-- ==== Sys2Proof/Laws/State.lean ====
section
/-! SUPPORT. What the plain updates of a state leave alone: one lemma per field and update, each true by the definition of the update. -/

namespace Sys2Proof.Laws

open Sys2Proof.Machine

variable (s : State)

/-! ### wr -/

@[simp] theorem wr_pairs (x : Nat) (v : Word) : (s.wr x v).pairs = s.pairs := rfl
@[simp] theorem wr_shadows (x : Nat) (v : Word) : (s.wr x v).shadows = s.shadows := rfl
@[simp] theorem wr_buffers (x : Nat) (v : Word) : (s.wr x v).buffers = s.buffers := rfl
@[simp] theorem wr_mem (x : Nat) (v : Word) : (s.wr x v).mem = s.mem := rfl
@[simp] theorem wr_poison (x : Nat) (v : Word) : (s.wr x v).poison = s.poison := rfl
@[simp] theorem wr_flash (x : Nat) (v : Word) : (s.wr x v).flash = s.flash := rfl
@[simp] theorem wr_free (x : Nat) (v : Word) : (s.wr x v).free = s.free := rfl
@[simp] theorem wr_ev (x : Nat) (v : Word) : (s.wr x v).ev = s.ev := rfl
@[simp] theorem wr_lifeX (x : Nat) (v : Word) : (s.wr x v).lifeX = s.lifeX := rfl
@[simp] theorem wr_tests (x : Nat) (v : Word) : (s.wr x v).tests = s.tests := rfl
@[simp] theorem wr_pcie (x : Nat) (v : Word) : (s.wr x v).pcie = s.pcie := rfl
@[simp] theorem wr_hostOut (x : Nat) (v : Word) : (s.wr x v).hostOut = s.hostOut := rfl
@[simp] theorem wr_front (x : Nat) (v : Word) : (s.wr x v).front = s.front := rfl
@[simp] theorem wr_clasp (x : Nat) (v : Word) : (s.wr x v).clasp = s.clasp := rfl
@[simp] theorem wr_casket (x : Nat) (v : Word) : (s.wr x v).casket = s.casket := rfl
@[simp] theorem wr_cores (x : Nat) (v : Word) : (s.wr x v).cores = s.cores := rfl
@[simp] theorem wr_links (x : Nat) (v : Word) : (s.wr x v).links = s.links := rfl
@[simp] theorem wr_power (x : Nat) (v : Word) : (s.wr x v).power = s.power := rfl
@[simp] theorem wr_setup (x : Nat) (v : Word) : (s.wr x v).setup = s.setup := rfl
@[simp] theorem wr_locket (x : Nat) (v : Word) : (s.wr x v).locket = s.locket := rfl
@[simp] theorem wr_migration (x : Nat) (v : Word) : (s.wr x v).migration = s.migration := rfl
@[simp] theorem wr_loupe (x : Nat) (v : Word) : (s.wr x v).loupe = s.loupe := rfl
@[simp] theorem wr_chain (x : Nat) (v : Word) : (s.wr x v).chain = s.chain := rfl
@[simp] theorem wr_grad (x : Nat) (v : Word) : (s.wr x v).grad = s.grad := rfl
@[simp] theorem wr_pipe (x : Nat) (v : Word) : (s.wr x v).pipe = s.pipe := rfl
@[simp] theorem wr_fmt (x : Nat) (v : Word) : (s.wr x v).fmt = s.fmt := rfl
@[simp] theorem wr_health (x : Nat) (v : Word) : (s.wr x v).health = s.health := rfl
@[simp] theorem wr_charm (x : Nat) (v : Word) : (s.wr x v).charm = s.charm := rfl
@[simp] theorem wr_pending (x : Nat) (v : Word) : (s.wr x v).pending = s.pending := rfl

/-! ### wf -/

@[simp] theorem wf_pairs (f : Fld) (v : Nat) : (s.wf f v).pairs = s.pairs := rfl
@[simp] theorem wf_shadows (f : Fld) (v : Nat) : (s.wf f v).shadows = s.shadows := rfl
@[simp] theorem wf_buffers (f : Fld) (v : Nat) : (s.wf f v).buffers = s.buffers := rfl
@[simp] theorem wf_mem (f : Fld) (v : Nat) : (s.wf f v).mem = s.mem := rfl
@[simp] theorem wf_poison (f : Fld) (v : Nat) : (s.wf f v).poison = s.poison := rfl
@[simp] theorem wf_flash (f : Fld) (v : Nat) : (s.wf f v).flash = s.flash := rfl
@[simp] theorem wf_free (f : Fld) (v : Nat) : (s.wf f v).free = s.free := rfl
@[simp] theorem wf_ev (f : Fld) (v : Nat) : (s.wf f v).ev = s.ev := rfl
@[simp] theorem wf_lifeX (f : Fld) (v : Nat) : (s.wf f v).lifeX = s.lifeX := rfl
@[simp] theorem wf_tests (f : Fld) (v : Nat) : (s.wf f v).tests = s.tests := rfl
@[simp] theorem wf_pcie (f : Fld) (v : Nat) : (s.wf f v).pcie = s.pcie := rfl
@[simp] theorem wf_hostOut (f : Fld) (v : Nat) : (s.wf f v).hostOut = s.hostOut := rfl
@[simp] theorem wf_front (f : Fld) (v : Nat) : (s.wf f v).front = s.front := rfl
@[simp] theorem wf_clasp (f : Fld) (v : Nat) : (s.wf f v).clasp = s.clasp := rfl
@[simp] theorem wf_casket (f : Fld) (v : Nat) : (s.wf f v).casket = s.casket := rfl
@[simp] theorem wf_cores (f : Fld) (v : Nat) : (s.wf f v).cores = s.cores := rfl
@[simp] theorem wf_links (f : Fld) (v : Nat) : (s.wf f v).links = s.links := rfl
@[simp] theorem wf_power (f : Fld) (v : Nat) : (s.wf f v).power = s.power := rfl
@[simp] theorem wf_setup (f : Fld) (v : Nat) : (s.wf f v).setup = s.setup := rfl
@[simp] theorem wf_locket (f : Fld) (v : Nat) : (s.wf f v).locket = s.locket := rfl
@[simp] theorem wf_migration (f : Fld) (v : Nat) : (s.wf f v).migration = s.migration := rfl
@[simp] theorem wf_loupe (f : Fld) (v : Nat) : (s.wf f v).loupe = s.loupe := rfl
@[simp] theorem wf_chain (f : Fld) (v : Nat) : (s.wf f v).chain = s.chain := rfl
@[simp] theorem wf_grad (f : Fld) (v : Nat) : (s.wf f v).grad = s.grad := rfl
@[simp] theorem wf_pipe (f : Fld) (v : Nat) : (s.wf f v).pipe = s.pipe := rfl
@[simp] theorem wf_fmt (f : Fld) (v : Nat) : (s.wf f v).fmt = s.fmt := rfl
@[simp] theorem wf_health (f : Fld) (v : Nat) : (s.wf f v).health = s.health := rfl
@[simp] theorem wf_charm (f : Fld) (v : Nat) : (s.wf f v).charm = s.charm := rfl
@[simp] theorem wf_pending (f : Fld) (v : Nat) : (s.wf f v).pending = s.pending := rfl

/-! ### wflag -/

@[simp] theorem wflag_pairs (f : Fld) (b : Bool) : (s.wflag f b).pairs = s.pairs := rfl
@[simp] theorem wflag_shadows (f : Fld) (b : Bool) : (s.wflag f b).shadows = s.shadows := rfl
@[simp] theorem wflag_buffers (f : Fld) (b : Bool) : (s.wflag f b).buffers = s.buffers := rfl
@[simp] theorem wflag_mem (f : Fld) (b : Bool) : (s.wflag f b).mem = s.mem := rfl
@[simp] theorem wflag_poison (f : Fld) (b : Bool) : (s.wflag f b).poison = s.poison := rfl
@[simp] theorem wflag_flash (f : Fld) (b : Bool) : (s.wflag f b).flash = s.flash := rfl
@[simp] theorem wflag_free (f : Fld) (b : Bool) : (s.wflag f b).free = s.free := rfl
@[simp] theorem wflag_ev (f : Fld) (b : Bool) : (s.wflag f b).ev = s.ev := rfl
@[simp] theorem wflag_lifeX (f : Fld) (b : Bool) : (s.wflag f b).lifeX = s.lifeX := rfl
@[simp] theorem wflag_tests (f : Fld) (b : Bool) : (s.wflag f b).tests = s.tests := rfl
@[simp] theorem wflag_pcie (f : Fld) (b : Bool) : (s.wflag f b).pcie = s.pcie := rfl
@[simp] theorem wflag_hostOut (f : Fld) (b : Bool) : (s.wflag f b).hostOut = s.hostOut := rfl
@[simp] theorem wflag_front (f : Fld) (b : Bool) : (s.wflag f b).front = s.front := rfl
@[simp] theorem wflag_clasp (f : Fld) (b : Bool) : (s.wflag f b).clasp = s.clasp := rfl
@[simp] theorem wflag_casket (f : Fld) (b : Bool) : (s.wflag f b).casket = s.casket := rfl
@[simp] theorem wflag_cores (f : Fld) (b : Bool) : (s.wflag f b).cores = s.cores := rfl
@[simp] theorem wflag_links (f : Fld) (b : Bool) : (s.wflag f b).links = s.links := rfl
@[simp] theorem wflag_power (f : Fld) (b : Bool) : (s.wflag f b).power = s.power := rfl
@[simp] theorem wflag_setup (f : Fld) (b : Bool) : (s.wflag f b).setup = s.setup := rfl
@[simp] theorem wflag_locket (f : Fld) (b : Bool) : (s.wflag f b).locket = s.locket := rfl
@[simp] theorem wflag_migration (f : Fld) (b : Bool) : (s.wflag f b).migration = s.migration := rfl
@[simp] theorem wflag_loupe (f : Fld) (b : Bool) : (s.wflag f b).loupe = s.loupe := rfl
@[simp] theorem wflag_chain (f : Fld) (b : Bool) : (s.wflag f b).chain = s.chain := rfl
@[simp] theorem wflag_grad (f : Fld) (b : Bool) : (s.wflag f b).grad = s.grad := rfl
@[simp] theorem wflag_pipe (f : Fld) (b : Bool) : (s.wflag f b).pipe = s.pipe := rfl
@[simp] theorem wflag_fmt (f : Fld) (b : Bool) : (s.wflag f b).fmt = s.fmt := rfl
@[simp] theorem wflag_health (f : Fld) (b : Bool) : (s.wflag f b).health = s.health := rfl
@[simp] theorem wflag_charm (f : Fld) (b : Bool) : (s.wflag f b).charm = s.charm := rfl
@[simp] theorem wflag_pending (f : Fld) (b : Bool) : (s.wflag f b).pending = s.pending := rfl

/-! ### bump -/

@[simp] theorem bump_pairs (f : Fld) (n : Nat) : (s.bump f n).pairs = s.pairs := rfl
@[simp] theorem bump_shadows (f : Fld) (n : Nat) : (s.bump f n).shadows = s.shadows := rfl
@[simp] theorem bump_buffers (f : Fld) (n : Nat) : (s.bump f n).buffers = s.buffers := rfl
@[simp] theorem bump_mem (f : Fld) (n : Nat) : (s.bump f n).mem = s.mem := rfl
@[simp] theorem bump_poison (f : Fld) (n : Nat) : (s.bump f n).poison = s.poison := rfl
@[simp] theorem bump_flash (f : Fld) (n : Nat) : (s.bump f n).flash = s.flash := rfl
@[simp] theorem bump_free (f : Fld) (n : Nat) : (s.bump f n).free = s.free := rfl
@[simp] theorem bump_ev (f : Fld) (n : Nat) : (s.bump f n).ev = s.ev := rfl
@[simp] theorem bump_lifeX (f : Fld) (n : Nat) : (s.bump f n).lifeX = s.lifeX := rfl
@[simp] theorem bump_tests (f : Fld) (n : Nat) : (s.bump f n).tests = s.tests := rfl
@[simp] theorem bump_pcie (f : Fld) (n : Nat) : (s.bump f n).pcie = s.pcie := rfl
@[simp] theorem bump_hostOut (f : Fld) (n : Nat) : (s.bump f n).hostOut = s.hostOut := rfl
@[simp] theorem bump_front (f : Fld) (n : Nat) : (s.bump f n).front = s.front := rfl
@[simp] theorem bump_clasp (f : Fld) (n : Nat) : (s.bump f n).clasp = s.clasp := rfl
@[simp] theorem bump_casket (f : Fld) (n : Nat) : (s.bump f n).casket = s.casket := rfl
@[simp] theorem bump_cores (f : Fld) (n : Nat) : (s.bump f n).cores = s.cores := rfl
@[simp] theorem bump_links (f : Fld) (n : Nat) : (s.bump f n).links = s.links := rfl
@[simp] theorem bump_power (f : Fld) (n : Nat) : (s.bump f n).power = s.power := rfl
@[simp] theorem bump_setup (f : Fld) (n : Nat) : (s.bump f n).setup = s.setup := rfl
@[simp] theorem bump_locket (f : Fld) (n : Nat) : (s.bump f n).locket = s.locket := rfl
@[simp] theorem bump_migration (f : Fld) (n : Nat) : (s.bump f n).migration = s.migration := rfl
@[simp] theorem bump_loupe (f : Fld) (n : Nat) : (s.bump f n).loupe = s.loupe := rfl
@[simp] theorem bump_chain (f : Fld) (n : Nat) : (s.bump f n).chain = s.chain := rfl
@[simp] theorem bump_grad (f : Fld) (n : Nat) : (s.bump f n).grad = s.grad := rfl
@[simp] theorem bump_pipe (f : Fld) (n : Nat) : (s.bump f n).pipe = s.pipe := rfl
@[simp] theorem bump_fmt (f : Fld) (n : Nat) : (s.bump f n).fmt = s.fmt := rfl
@[simp] theorem bump_health (f : Fld) (n : Nat) : (s.bump f n).health = s.health := rfl
@[simp] theorem bump_charm (f : Fld) (n : Nat) : (s.bump f n).charm = s.charm := rfl
@[simp] theorem bump_pending (f : Fld) (n : Nat) : (s.bump f n).pending = s.pending := rfl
##########
= Exercise =
Find the word "casket" in the records, and report each line that has it.

= Output of the task =
@[simp] theorem wr_casket (x : Nat) (v : Word) : (s.wr x v).casket = s.casket := rfl
@[simp] theorem wf_casket (f : Fld) (v : Nat) : (s.wf f v).casket = s.casket := rfl
@[simp] theorem wflag_casket (f : Fld) (b : Bool) : (s.wflag f b).casket = s.casket := rfl
@[simp] theorem bump_casket (f : Fld) (n : Nat) : (s.bump f n).casket = s.casket := rfl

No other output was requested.